Exercise requirements: All records after this line are to be returned verbatim.

Segment Start: Provided entries

/-- QNT (R173 to R179), row by row. With COUNT = 0 a HISTORY first sweeps the rows for their maxima (R179, R189), which
`e.passed` remembers; the maxima wait in `e.sel` for the record's update at completion. -/
def State.qntEff (s : State) (x : Ctx) (e : CmdEntry) : State × CmdEntry :=
  let q := QDesc.of e.desc
  let fa := dFA e.w
  let fd := dFD e.w
  let o := s.outliers x q
  let hist := dFunc e.w == 1
  let (s, e) := if e.prog = 0 ∧ hist ∧ s.histCount x q = 0 then (s.setFlag (Reg.TC_QFLAG x.c) 1 (some x.l), { e with passed := true })
    else (s, e)
  let sweep := if e.passed then q.m else 0
  let base : Option (List FV) :=
    if !hist then none
    else if e.passed then some (s.stepMaxima x q fa o)
    else some ((List.range q.ng).map fun c => s.histBase x q c)
  let badHist := hist && s.poisoned (osAddr x.c + q.hist) (16 + 32 * q.ng)
  let (s, e) := s.rows x e (sweep + q.m) fun s i =>
    if badHist || s.wideBad x q fa (i % q.m) then none
    else if i < sweep then some (s, 0)
    else
      let r := quantRow fd q o base (i - sweep) (s.wideRow x q fa (i - sweep))
      some ((s.putQRow x fd q (i - sweep) r).zeroRange x r.zeros, r.ev)
  (s, if e.done && hist then { e with sel := s.maximaOf x q fa } else e)

/-! ### DEQUANT (R182) -/

/-- One element of DEQUANT. -/
def dequantEl (fa fd : Nat) (q : QDesc) (code scale : Nat) (side : Option Nat) : Nat × Nat :=
  match side with
  | some v =>
    let (y, e1) := decIn 6 v
    let (d, e2) := convTo fd y
    (d, e1 ||| e2)
  | none =>
    let (c, e1) := decIn fa code
    let sc := scaleVal q.sfmt scale
    let (p, e2) := FV.mul (if q.mxi8 then c.scale2 (-6) else c) sc
    let (d, e3) := convTo fd p
    (d, e1 ||| e2 ||| e3)

/-- DEQUANT (R182), row by row. -/
def State.dequantEff (s : State) (x : Ctx) (e : CmdEntry) : State × CmdEntry :=
  let q := QDesc.of e.desc
  let fa := dFA e.w
  let fd := dFD e.w
  let o := s.outliers x q
  let w := scaleBytes q.sfmt
  s.rows x e q.m fun s i =>
    let b := osAddr x.c
    let ca := b + q.codes + i * q.codesS
    let sa := b + q.scales + i * q.scalesS
    let ia := b + q.side + i * q.sideS
    if s.poisoned ca (elemBytes fa q.k) || s.poisoned sa (w * q.ng) ||
        (q.p != 0 && (s.poisoned ia (2 * q.p) || s.poisoned (b + q.olist) (2 * q.p))) then none
    else
      let (vs, ev) := gather ((List.range q.k).map fun k =>
        dequantEl fa fd q (s.elem ca fa k) (s.rdLE (sa + w * (k / groupSize q.gsize)) w)
          ((o.idxOf? k).map fun j => s.rdLE (ia + 2 * j) 2))
      let wa := b + q.wide + i * q.wideS
      let nb := elemBytes fd q.k
      some ((s.wrLE wa nb (packEls fd vs)).clearPoison wa nb, ev)

/-! ### RECORD and CLEAR (R183) -/

/-- RECORD, row by row: the record takes the tensor's step maxima at completion. -/
def State.recordEff (s : State) (x : Ctx) (e : CmdEntry) : State × CmdEntry :=
  let q := QDesc.of e.desc
  let fa := dFA e.w
  let (s, e) := s.rows x e q.m fun s i =>
    if s.wideBad x q fa i || s.poisoned (osAddr x.c + q.hist) (16 + 32 * q.ng) then none
    else some (s, (s.wideRow x q fa i).foldl (fun ev v => ev ||| v.2) 0)
  (s, if e.done then { e with sel := s.maximaOf x q fa } else e)

/-- What a command writes only when it completes: the history record of a QNT or RECORD (R148, R179, R183). -/
def State.atCompletion (s : State) (x : Ctx) (e : CmdEntry) : State :=
  if e.st = St.ok ∧ ((cOp e.w = 0x60 ∧ dFunc e.w = 1) ∨ (cOp e.w = 0x62 ∧ dFunc e.w = 0)) then
    s.histUpdate x (QDesc.of e.desc) e.sel
  else s

/-- CLEAR: the header with COUNT 0 and NEXT 0, every entry +0. -/
def State.qclearEff (s : State) (x : Ctx) (e : CmdEntry) : State × CmdEntry :=
  let q := QDesc.of e.desc
  let h := osAddr x.c + q.hist
  let s := s.zero h (16 + 32 * q.ng)
  let s := s.wb (h + 2) (BitVec.ofNat 8 q.gsize)
  let s := s.wrLE (h + 4) 4 q.ng
  (s.clearPoison h (16 + 32 * q.ng), e.finished 0)

/-! ### ATTACH and DETACH (R184) -/

/-- An attachment from its descriptor. -/
def Attach.ofDesc (d : Nat) : Attach :=
  let c := dfield d 0x24 4
  ⟨dfield d 0 4, dfield d 4 4, dfield d 8 4, dfield d 0xC 4, dfield d 0x10 4, dfield d 0x14 4, dfield d 0x18 4,
    dfield d 0x1C 4, dfield d 0x20 4, nbits c 1 0, nbits c 2 2, nbits c 3 3 == 1, nbits c 4 4 == 1, nbits c 5 5 == 1,
    nbits c 6 6 == 1, nbits c 13 7⟩

/-- The checks of ATTACH (R171, R182, R184): the element formats of the later commands are not known here (R49; log 84). -/
def State.attachChecks (s : State) (x : Ctx) (w : CmdWord) (d : Nat) : List (Bool × Nat) :=
  let descOk := s.osOk x.l x.c (dDesc w) 64
  let a := Attach.ofDesc d
  let badStride (v : Nat) := v % 16 != 0 || decide (v < 2 * a.p)
  s.baseChecks x w ++
    [resv w 43 0, (dTbuf w != 0 || dImm w != 0 || dFA w != 0 || dFD w != 0, St.format), (!descOk, St.bounds)] ++
    (if !descOk then []
     else
       [(nbits (dfield d 0x24 4) 31 14 != 0 || dfield d 0x28 24 != 0 || a.gsize == 3, St.format),
        ((a.aMxi8 || a.bMxi8) && a.sfmt != 0, St.format),
        (decide (64 < a.p) || (a.p != 0 && (badStride a.aSideStride || badStride a.bSideStride)), St.bounds)])

/-- The checks of DETACH. -/
def State.detachChecks (s : State) (x : Ctx) (w : CmdWord) : List (Bool × Nat) :=
  s.baseChecks x w ++ [resv w 43 0, (dTbuf w != 0 || dImm w != 0 || dFA w != 0 || dFD w != 0, St.format)]

/-- A slot's attachment is set. -/
def State.setAttach (s : State) (x : Ctx) (a : Attach) : State := s.setSlot x.c x.p x.sl fun t => { t with att := a }

end Sys2Proof.Machine
end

Segment End: Provided entries

Output for this exercise:
/-- QNT (R173 to R179), row by row. With COUNT = 0 a HISTORY first sweeps the rows for their maxima (R179, R189), which
`e.passed` remembers; the maxima wait in `e.sel` for the record's update at completion. -/
def State.qntEff (s : State) (x : Ctx) (e : CmdEntry) : State × CmdEntry :=
  let q := QDesc.of e.desc
  let fa := dFA e.w
  let fd := dFD e.w
  let o := s.outliers x q
  let hist := dFunc e.w == 1
  let (s, e) := if e.prog = 0 ∧ hist ∧ s.histCount x q = 0 then (s.setFlag (Reg.TC_QFLAG x.c) 1 (some x.l), { e with passed := true })
    else (s, e)
  let sweep := if e.passed then q.m else 0
  let base : Option (List FV) :=
    if !hist then none
    else if e.passed then some (s.stepMaxima x q fa o)
    else some ((List.range q.ng).map fun c => s.histBase x q c)
  let badHist := hist && s.poisoned (osAddr x.c + q.hist) (16 + 32 * q.ng)
  let (s, e) := s.rows x e (sweep + q.m) fun s i =>
    if badHist || s.wideBad x q fa (i % q.m) then none
    else if i < sweep then some (s, 0)
    else
      let r := quantRow fd q o base (i - sweep) (s.wideRow x q fa (i - sweep))
      some ((s.putQRow x fd q (i - sweep) r).zeroRange x r.zeros, r.ev)
  (s, if e.done && hist then { e with sel := s.maximaOf x q fa } else e)

/-! ### DEQUANT (R182) -/

/-- One element of DEQUANT. -/
def dequantEl (fa fd : Nat) (q : QDesc) (code scale : Nat) (side : Option Nat) : Nat × Nat :=
  match side with
  | some v =>
    let (y, e1) := decIn 6 v
    let (d, e2) := convTo fd y
    (d, e1 ||| e2)
  | none =>
    let (c, e1) := decIn fa code
    let sc := scaleVal q.sfmt scale
    let (p, e2) := FV.mul (if q.mxi8 then c.scale2 (-6) else c) sc
    let (d, e3) := convTo fd p
    (d, e1 ||| e2 ||| e3)

/-- DEQUANT (R182), row by row. -/
def State.dequantEff (s : State) (x : Ctx) (e : CmdEntry) : State × CmdEntry :=
  let q := QDesc.of e.desc
  let fa := dFA e.w
  let fd := dFD e.w
  let o := s.outliers x q
  let w := scaleBytes q.sfmt
  s.rows x e q.m fun s i =>
    let b := osAddr x.c
    let ca := b + q.codes + i * q.codesS
    let sa := b + q.scales + i * q.scalesS
    let ia := b + q.side + i * q.sideS
    if s.poisoned ca (elemBytes fa q.k) || s.poisoned sa (w * q.ng) ||
        (q.p != 0 && (s.poisoned ia (2 * q.p) || s.poisoned (b + q.olist) (2 * q.p))) then none
    else
      let (vs, ev) := gather ((List.range q.k).map fun k =>
        dequantEl fa fd q (s.elem ca fa k) (s.rdLE (sa + w * (k / groupSize q.gsize)) w)
          ((o.idxOf? k).map fun j => s.rdLE (ia + 2 * j) 2))
      let wa := b + q.wide + i * q.wideS
      let nb := elemBytes fd q.k
      some ((s.wrLE wa nb (packEls fd vs)).clearPoison wa nb, ev)

/-! ### RECORD and CLEAR (R183) -/

/-- RECORD, row by row: the record takes the tensor's step maxima at completion. -/
def State.recordEff (s : State) (x : Ctx) (e : CmdEntry) : State × CmdEntry :=
  let q := QDesc.of e.desc
  let fa := dFA e.w
  let (s, e) := s.rows x e q.m fun s i =>
    if s.wideBad x q fa i || s.poisoned (osAddr x.c + q.hist) (16 + 32 * q.ng) then none
    else some (s, (s.wideRow x q fa i).foldl (fun ev v => ev ||| v.2) 0)
  (s, if e.done then { e with sel := s.maximaOf x q fa } else e)

/-- What a command writes only when it completes: the history record of a QNT or RECORD (R148, R179, R183). -/
def State.atCompletion (s : State) (x : Ctx) (e : CmdEntry) : State :=
  if e.st = St.ok ∧ ((cOp e.w = 0x60 ∧ dFunc e.w = 1) ∨ (cOp e.w = 0x62 ∧ dFunc e.w = 0)) then
    s.histUpdate x (QDesc.of e.desc) e.sel
  else s

/-- CLEAR: the header with COUNT 0 and NEXT 0, every entry +0. -/
def State.qclearEff (s : State) (x : Ctx) (e : CmdEntry) : State × CmdEntry :=
  let q := QDesc.of e.desc
  let h := osAddr x.c + q.hist
  let s := s.zero h (16 + 32 * q.ng)
  let s := s.wb (h + 2) (BitVec.ofNat 8 q.gsize)
  let s := s.wrLE (h + 4) 4 q.ng
  (s.clearPoison h (16 + 32 * q.ng), e.finished 0)

/-! ### ATTACH and DETACH (R184) -/

/-- An attachment from its descriptor. -/
def Attach.ofDesc (d : Nat) : Attach :=
  let c := dfield d 0x24 4
  ⟨dfield d 0 4, dfield d 4 4, dfield d 8 4, dfield d 0xC 4, dfield d 0x10 4, dfield d 0x14 4, dfield d 0x18 4,
    dfield d 0x1C 4, dfield d 0x20 4, nbits c 1 0, nbits c 2 2, nbits c 3 3 == 1, nbits c 4 4 == 1, nbits c 5 5 == 1,
    nbits c 6 6 == 1, nbits c 13 7⟩

/-- The checks of ATTACH (R171, R182, R184): the element formats of the later commands are not known here (R49; log 84). -/
def State.attachChecks (s : State) (x : Ctx) (w : CmdWord) (d : Nat) : List (Bool × Nat) :=
  let descOk := s.osOk x.l x.c (dDesc w) 64
  let a := Attach.ofDesc d
  let badStride (v : Nat) := v % 16 != 0 || decide (v < 2 * a.p)
  s.baseChecks x w ++
    [resv w 43 0, (dTbuf w != 0 || dImm w != 0 || dFA w != 0 || dFD w != 0, St.format), (!descOk, St.bounds)] ++
    (if !descOk then []
     else
       [(nbits (dfield d 0x24 4) 31 14 != 0 || dfield d 0x28 24 != 0 || a.gsize == 3, St.format),
        ((a.aMxi8 || a.bMxi8) && a.sfmt != 0, St.format),
        (decide (64 < a.p) || (a.p != 0 && (badStride a.aSideStride || badStride a.bSideStride)), St.bounds)])

/-- The checks of DETACH. -/
def State.detachChecks (s : State) (x : Ctx) (w : CmdWord) : List (Bool × Nat) :=
  s.baseChecks x w ++ [resv w 43 0, (dTbuf w != 0 || dImm w != 0 || dFA w != 0 || dFD w != 0, St.format)]

/-- A slot's attachment is set. -/
def State.setAttach (s : State) (x : Ctx) (a : Attach) : State := s.setSlot x.c x.p x.sl fun t => { t with att := a }

end Sys2Proof.Machine
end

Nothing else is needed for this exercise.